The absolute path and name of the config file for this analysis.

@version: (required) NX_CHAR

At least SHA256 strong hash of the specific config_file for tracking provenance.

results_path: (optional) NX_CHAR

Path to the directory where the tool should store NeXus/HDF5 results of this analysis. If not specified results will be stored in the current working directory.

status: (required) NX_CHAR

A statement whether the paraprobe-tool executable managed to process the analysis or failed prematurely.

This status is written to the results file after the end_time at which point the executable must no longer compute analyses. Only when this status message is present and shows success, the user should consider the results. In all other cases, it might be that the executable has terminated prematurely or another error occurred.

Any of these values: success | failure

USER: (optional) NXuser

If used, contact information and eventually details of at least the person who performed this analysis.

name: (required) NX_CHAR

affiliation: (recommended) NX_CHAR

address: (optional) NX_CHAR

email: (recommended) NX_CHAR

orcid: (recommended) NX_CHAR

orcid_platform: (recommended) NX_CHAR

telephone_number: (optional) NX_CHAR

role: (recommended) NX_CHAR

social_media_name: (optional) NX_CHAR

social_media_platform: (optional) NX_CHAR

COORDINATE_SYSTEM_SET: (required) NXcoordinate_system_set

Details about the coordinate system conventions used. If nothing else is specified we assume that there has to be at least one set of NXtransformations named paraprobe defined, which specifies the coordinate system. In which all positions are defined.

TRANSFORMATIONS: (required) NXtransformations

The individual coordinate systems which should be used.

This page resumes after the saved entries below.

-- ==== Sys2Proof/Tests/Slice0.lean ====
section
/-! SUPPORT. Tests of the model: the field checks refuse an ill-formed term each, words written out from the spec's encodings decode to
their instructions, single steps give what the spec's examples and rules say, and every statement that has hypotheses has states and
operands that meet them. Expected values are the spec's own or were worked out by hand from its rules. -/

namespace Sys2Proof.Tests
set_option Elab.async false
open Sys2Proof Sys2Proof.Machine Sys2Proof.Safety

/-! ## The field checks -/

/-- R49: RND 7 and NANP 3 are reserved, and C stands with a scale register only. -/
theorem test_wf_pfx : wellFormed (.pfx 7 false 0 0 false 0) = false ∧ wellFormed (.pfx 0 false 3 0 false 0) = false ∧
    wellFormed (.pfx 0 false 0 0 true 0) = false ∧ wellFormed (.pfx 0 false 0 0 false 5) = false ∧
    wellFormed (.pfx 1 true 0 0 false 0) = true := by decide +kernel

/-- R264: a field that leaves the register. -/
theorem test_wf_bitfields : wellFormed (.bfx 1 2 33 31) = false ∧ wellFormed (.bfxs 1 2 63 1) = false ∧
    wellFormed (.bfi 1 2 0 63) = true ∧ wellFormed (.bfi 1 2 1 63) = false := by decide +kernel

/-- R270, R126, R127: a loop of no words, a width of LDL or STL that no row lists. -/
theorem test_wf_loop_long : wellFormed (.loop 7 0) = false ∧ wellFormed (.ldl 1 2 7 0 0) = false ∧
    wellFormed (.stl 1 2 4 0 0) = false ∧ wellFormed (.ldl 1 2 6 0 0) = true := by decide +kernel

/-- R129: placement 3, and NR with a destination; AMOCAS has no NR form. -/
theorem test_wf_atomics : wellFormed (.amoadd 0 1 2 true 3 false) = false ∧ wellFormed (.amoand 5 1 2 true 0 true) = false ∧
    wellFormed (.amoor 5 1 2 true 3 false) = false ∧ wellFormed (.amoxor 5 1 2 true 0 true) = false ∧ wellFormed (.amomin 5 1 2 true 0 true) = false ∧
    wellFormed (.amomax 5 1 2 true 0 true) = false ∧ wellFormed (.amominu 5 1 2 true 0 true) = false ∧ wellFormed (.amomaxu 5 1 2 true 0 true) = false ∧
    wellFormed (.amoswap 5 1 2 true 0 true) = false ∧ wellFormed (.amocas 5 1 2 true 3) = false ∧ wellFormed (.amofadd false 5 1 2 0 true) = false ∧
    wellFormed (.amofmin 5 1 2 3 false) = false ∧ wellFormed (.amofmax 5 1 2 0 true) = false ∧ wellFormed (.amoadd 0 1 2 true 0 true) = true := by decide +kernel

/-- Scope codes that no row lists: locks, fences, SYNCI, XINV, XINVAS; a fence of no class, or of kind 3; a SURVEY mode of 2. -/
theorem test_wf_scopes : wellFormed (.lkacq 1 2 3 7) = false ∧ wellFormed (.lktry 1 2 7) = false ∧ wellFormed (.lkrel 1 2 7) = false ∧
    wellFormed (.fence 7 1 0) = false ∧ wellFormed (.fence 2 0 0) = false ∧ wellFormed (.fence 2 1 3) = false ∧ wellFormed (.synci 5 1 2) = false ∧
    wellFormed (.xinv 2 1) = false ∧ wellFormed (.xinvas 5 1) = false ∧ wellFormed (.survey 1 2 2) = false := by decide +kernel

/-- R243: type codes 6 and 7, over the vector members. -/
theorem test_wf_vector_types : ∀ i ∈ [Instr.vadd false 1 2 3 6, .vsub false 1 2 3 7, .vmul false 1 2 3 6, .vfma false 1 2 3 6, .vfms false 1 2 3 6, .vmin false 1 2 3 6,
    .vmax false 1 2 3 6, .vabs false 1 2 6, .vneg false 1 2 6, .vand false 1 2 3 6, .vor false 1 2 3 6, .vxor false 1 2 3 6, .vsll false 1 2 3 6, .vsrl false 1 2 3 6,
    .vsra false 1 2 3 6, .vdiv false 1 2 3 6, .vsqrt false 1 2 6, .vrsq false 1 2 6, .vrcp false 1 2 6, .vexp2 false 1 2 6, .vlog2 false 1 2 6, .vmulh false 1 2 3 6,
    .vaddsat false 1 2 3 6, .vsubsat false 1 2 3 6, .vmov false 1 2 6, .vaddsc false 1 2 3 6, .vsubsc false 1 2 3 6, .vmulsc false 1 2 3 6, .vfmasc false 1 2 3 6,
    .vminsc false 1 2 3 6, .vmaxsc false 1 2 3 6, .vsplat false 1 2 6, .vins false 1 2 3 6, .vext false 1 2 3 6, .vsplati false 1 6 0, .vredsum false 1 2 6,
    .vredmax false 1 2 6, .vredmin false 1 2 6, .vperm false 1 2 3 6, .vrot false 1 2 3 6, .vsort false 1 2 3 6, .vdupm false 1 2 3 6, .vcompr false 1 2 3 6,
    .vexpnd false 1 2 3 6, .vcmp false 1 2 3 0 6, .vsel false 1 2 3 6], wellFormed i = false := by decide +kernel

/-- R45, R297: predicate fields of 8 and more, condition codes above 8. -/
theorem test_wf_predicates : ∀ i ∈ [Instr.vdupm false 8 2 3 0, .vcompr false 1 2 8 0, .vexpnd false 1 2 9 0, .vcmp false 8 2 3 0 0, .vcmp false 1 2 3 9 0,
    .vsel false 1 2 31 0, .pand false 8 1 2, .por false 1 8 2, .pnot false 1 8, .pcnt false 9 8], wellFormed i = false := by decide +kernel

/-- R234, R375, R339: ports below 24, a field number above 5, a bearing string of 15 moves or with bits beyond its count. -/
theorem test_wf_ports_fields : wellFormed (.sbind 23 1) = false ∧ wellFormed (.sunbind 0) = false ∧ wellFormed (.sstat 1 23) = false ∧
    wellFormed (.widf 1 6) = false ∧ wellFormed (.sendb 1 2 3 15) = false ∧ wellFormed (.sendb 1 2 3 0x40) = false ∧
    wellFormed (.sendb 1 2 3 0x31) = true := by decide +kernel

/-! ## Words of the spec -/

/-- Scalar integer, constants, branches, jumps, loops, CSRs. -/
theorem test_words_scalar : decodeWord 0x002C2D04 0 = .ok (.add 13 1 11) ∧ decodeWord 0xFFFCC508 0 = .ok (.addi 5 6 (BitVec.ofInt 14 (-1))) ∧
    decodeWord 0x020CC518 0 = .ok (.srai 5 6 3) ∧ decodeWord 0x00194B18 0 = .ok (.slli 11 10 6) ∧ decodeWord 0x07854524 0 = .ok (.bfx 5 10 33 7) ∧
    decodeWord 0x00000913 0x40000200 = .ok (.ldiu 9 0x40000200) ∧ decodeWord 0x0008C530 0 = .ok (.beq 5 6 2) ∧ decodeWord 0x00008148 0 = .ok (.jal 1 4) ∧
    decodeWord 0x0008E050 0 = .ok (.loop 7 2) ∧ decodeWord 0x0004C57C 0 = .ok (.csrrw 5 6 1) := by decide +kernel

/-- Loads and stores, atomics, near memory, locks, fences. -/
theorem test_words_memory : decodeWord 0xC008C554 0 = .ok (.ld 5 6 2 0) ∧ decodeWord 0x4FFCC758 0 = .ok (.sw 7 6 (BitVec.ofInt 9 (-1)) 1) ∧
    decodeWord 0xC000C533 0x00010000 = .ok (.ldl 5 6 6 0 0x00010000) ∧ decodeWord 0x281CC564 0 = .ok (.amoadd 5 6 7 true 2 false) ∧
    decodeWord 0x049CC564 0 = .ok (.amocas 5 6 7 false 0) ∧ decodeWord 0x451CC065 0 = .ok (.amofadd true 0 6 7 0 true) ∧
    decodeWord 0x0098A068 0 = .ok (.nmfadd 5 6 false) ∧ decodeWord 0x0488A068 0 = .ok (.nmfadd 5 2 true) ∧ decodeWord 0x101CC56C 0 = .ok (.lkacq 5 6 7 4) ∧
    decodeWord 0x00480070 0 = .ok (.fence 2 2 0) ∧ decodeWord 0x04300070 0 = .ok (.fence 4 1 1) ∧ decodeWord 0x08540070 0 = .ok (.fence 5 2 2) := by
  decide +kernel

Field names should be prefixed with the following controlled terms indicating which individual coordinate system is described:

  • paraprobe

  • lab

  • specimen

  • laser

  • leap

  • detector

  • recon

PROCESS: (optional) NXprocess

window: (required) NXcs_filter_boolean_mask

A bitmask which identifies which of the ions in the dataset were analyzed during this process.

number_of_ions: (required) NX_UINT {units=NX_UNITLESS}

Number of ions covered by the mask. The mask value for most may be 0.

bitdepth: (required) NX_UINT {units=NX_UNITLESS}

Number of bits assumed matching on a default datatype. (e.g. 8 bits for a C-style uint8).

mask: (required) NX_UINT (Rank: 1, Dimensions: [n_ions]) {units=NX_UNITLESS}

The unsigned integer array representing the content of the mask. If padding is used, padded bits are set to 0. The mask is for convenience always as large as the entire dataset as it will be stored compressed anyway. The convenience feature with this is that then the mask can be decoded with numpy and mirrored against the evaporation_id array and one immediately can filter out all points that were used by the paraprobe-toolbox executable. The length of the array adds to the next unsigned integer if the number of ions in the dataset is not an integer multiple of the bitdepth (padding).

cluster_analysis: (optional) NXprocess

The result of a cluster analyses. These include typically the label for each ion/point documenting to which feature (if any) an ion is assigned. Typically, each analysis/run yields only a single cluster. In cases of fuzzy clustering it can be possible that an ion is assigned to multiple cluster (eventually with different) weight/probability.

dbscanID: (optional) NXsimilarity_grouping

Results of a DBScan clustering analysis.

eps: (required) NX_FLOAT {units=NX_LENGTH}

The epsilon (eps) parameter.

min_pts: (required) NX_UINT {units=NX_UNITLESS}

The minimum points (min_pts) parameter.

cardinality: (required) NX_UINT {units=NX_UNITLESS}

Number of members in the set which is partitioned into features. Specifically, this is the total number of targets filtered from the dataset. Cardinality here is not the total number of ions in the dataset.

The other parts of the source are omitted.